-- ==== Sys2Proof/Laws/State.lean ====
section
/-! SUPPORT. What an update of one record leaves alone, field by field, and what a read after it gives. -/

namespace Sys2Proof.Machine

variable (s : State)
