-- ==== Sys2Proof/Tests/Slice0.lean ====
section
/-! SUPPORT. Tests: small states, a witness for the hypotheses of every statement, what the well-formedness checks refuse, and hand-calculated steps. -/

open Sys2Proof Sys2Proof.Machine

namespace Sys2Proof.Tests

def lineX : L2Line := { st := .m, world := 0xFFF, data := 0xFEDCBA98765432100123456789ABCDEF, poison := false, way := 0, prefetch := false, need := none, got := 0, granted := true, reqWorld := 0xFFF, fromM := true, stamp := 0 }
def lineC : L2Line := { lineX with data := 0, way := 1 }
def thr0 : Thread := { Thread.reset with run := .running, pc := 0x1000, g := [(1, 0x2000), (2, 7)], f := [(1, 0x3FF8000000000000), (2, 0x4008000000000001), (3, 0xBFF0000000000000)] }
def tile0 : Tile := { Tile.reset with st := .t0 }
def demo : State := { State.reset with ctl := [(tilePort 0, some 0)], threads := [(0, thr0)], tiles := [(0, tile0)], cores := [(0, { Core.reset with l2 := [(0x40, some lineC), (0x80, some lineX)] })] }
/-- The state in which an instruction of a thread begins. -/
def started (s : State) (t : Nat) : State := match s.start t with | .go s => s | _ => s
/-- The pieces of a request and the state after their translation. -/
def located (s : State) (t : Nat) (r : MemReq) : State × List Piece :=
  let q := (s.opening t r).xlateMore t r r.pieces
  let ps := ((q.1.thr t).memOp.map (fun m => m.xl)).getD []
  ((q.1.tagChecks t r ps).1, ps)
/-- What State.ready asks of the state before the instruction, as a Bool. -/
def readyB (s : State) (t : Nat) (r : MemReq) : Bool :=
  let s₁ := started s t
  let s₀ := s₁.opening t r
  let q := s₀.xlateMore t r r.pieces
  let ps := (located s₁ t r).2
  decide ((s.thr t).memOp = none) && decide (s.start t = .go s₁) && (s₁.thr t).kept.all (fun k => !k.is (s₁.thr t) r) &&
    decide (r.misaligned = true → r.strictAlign = none) && decide (s₀.noneMode t = true → s₀.olderChecked t = true) &&
    decide (r.watched (s₀.thr t) = none) && r.ordered (s₀.thr t) && ps.all (fun p => p.reason.isNone) && decide (q.2 = .done) &&
    (q.1.thr t).memOp.isSome && decide ((q.1.tagChecks t r ps).2 = none)
theorem ready_located {s : State} {t : Nat} {r : MemReq} (h : readyB s t r = true) :
    s.ready (started s t) (located (started s t) t r).1 t r (located (started s t) t r).2 := by
  simp only [readyB, Bool.and_eq_true, decide_eq_true_eq, List.all_eq_true, Option.isNone_iff_eq_none, Bool.not_eq_true'] at h
  obtain ⟨⟨⟨⟨⟨⟨⟨⟨⟨⟨h1, h2⟩, h3⟩, h4⟩, h5⟩, h6⟩, h7⟩, h8⟩, h9⟩, h10⟩, h11⟩ := h
  refine ⟨h1, h2, h3, h4, h5, h6, h7, h8, (((started s t).opening t r).xlateMore t r r.pieces).1, Prod.ext rfl h9, ?_, Prod.ext rfl h11⟩
  obtain ⟨m, hm⟩ := Option.isSome_iff_exists.mp h10
  simp [located, hm]
def withThr (s : State) (t : Nat) (x : Thread) : State := s.updThr t (fun _ => x)
def demoN : State := { demo with ctl := (tilePort 0, some 0) :: (List.range 24).map (fun c => (guardReg c 0x200, some 1)), cores := [(0, { Core.reset with l2 := [(0x40, some { lineC with world := 0 }), (0x80, some { lineX with world := 0 }), (0x1000004, some { lineC with world := 5, way := 2 })] })] }
def page (vpn ppn : Nat) : TlbEntry := { regime := .secure, asid := 0, vmid := 0, global := true, vpn := vpn, bits := 12, ppn := ppn, s1 := true, s2 := false, r1 := true, w1 := true, x1 := true, u1 := false, a1 := true, d1 := true, r2 := false, w2 := false, x2 := false, a2 := false, d2 := false, mtype := 0, s2type := 0, np := false, enclave := 0, eR := false, eW := false, eX := false, ipa := 0, lvl1 := 0, lvl2 := 0, odd := false }
def gal0 : GalEntry := { way := 0, tag := 2 ^ 50, world := 0xFFF, full := true, lock := false, dirty := 0, wr := 0, poison := false, data := 5, parity := lineParity 5, aged := false }
def demoT : State := { demo with threads := [(0, { thr0 with level := .s, mmuCtl := 1 })], cores := [(0, { Core.reset with l2 := [(0x40, some lineC)], itlb := [page 1 1], dtlb := [page 2 (2 ^ 44)], galley := [gal0] })] }
def hn (s : State) (line : Nat) : Nat := match s.homeOf 0 line with | .home d t => d * 36 + t | _ => 0
def fl (op : Op) (src dst : Agent) (line : Nat) : Flit := { Flit.blank op src dst with line := line, req := .core 0, world := 0xFFF, tid := 7, thr := some 0, size := 8 }
/-- A flit at the node where it leaves the Transit. -/
def at_ (f : Flit) : Flit := { f with hop := demo.goal f }
def wN (s : State) (f : Flit) : State := { s with net := [f] }

end Sys2Proof.Tests

open Sys2Proof.Tests
-- Every test is checked in turn: a thread for each at once would not fit the memory.
set_option Elab.async false

namespace Sys2Proof.Tests.RegisterResults

/-- The hypotheses of RegisterResults can be met, each set of them. -/
theorem hypotheses_met :
    (∃ (s : State) (s₁ : State) (t : Thr),
      s.begins s₁ t) := by
  refine ⟨demo, (started demo 0), 0, ?_⟩ <;> (try dsimp only) <;> repeat' (first | decide +kernel | exact Exists.intro _ (And.intro rfl rfl) | exact Exists.intro _ rfl | apply And.intro)

end Sys2Proof.Tests.RegisterResults

namespace Sys2Proof.Tests.DivisionResults

/-- The hypotheses of DivisionResults can be met, each set of them. -/
theorem hypotheses_met :
    (∃ (s : State) (s₁ : State) (t : Thr),
      s.begins s₁ t) := by
  refine ⟨demo, (started demo 0), 0, ?_⟩ <;> (try dsimp only) <;> repeat' (first | decide +kernel | exact Exists.intro _ (And.intro rfl rfl) | exact Exists.intro _ rfl | apply And.intro)

end Sys2Proof.Tests.DivisionResults

namespace Sys2Proof.Tests.UnaryAndImmediateResults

PROBLEM:
Your answer should be one number, the count of lines above that hold "leaves".

TASK SOLUTION:
2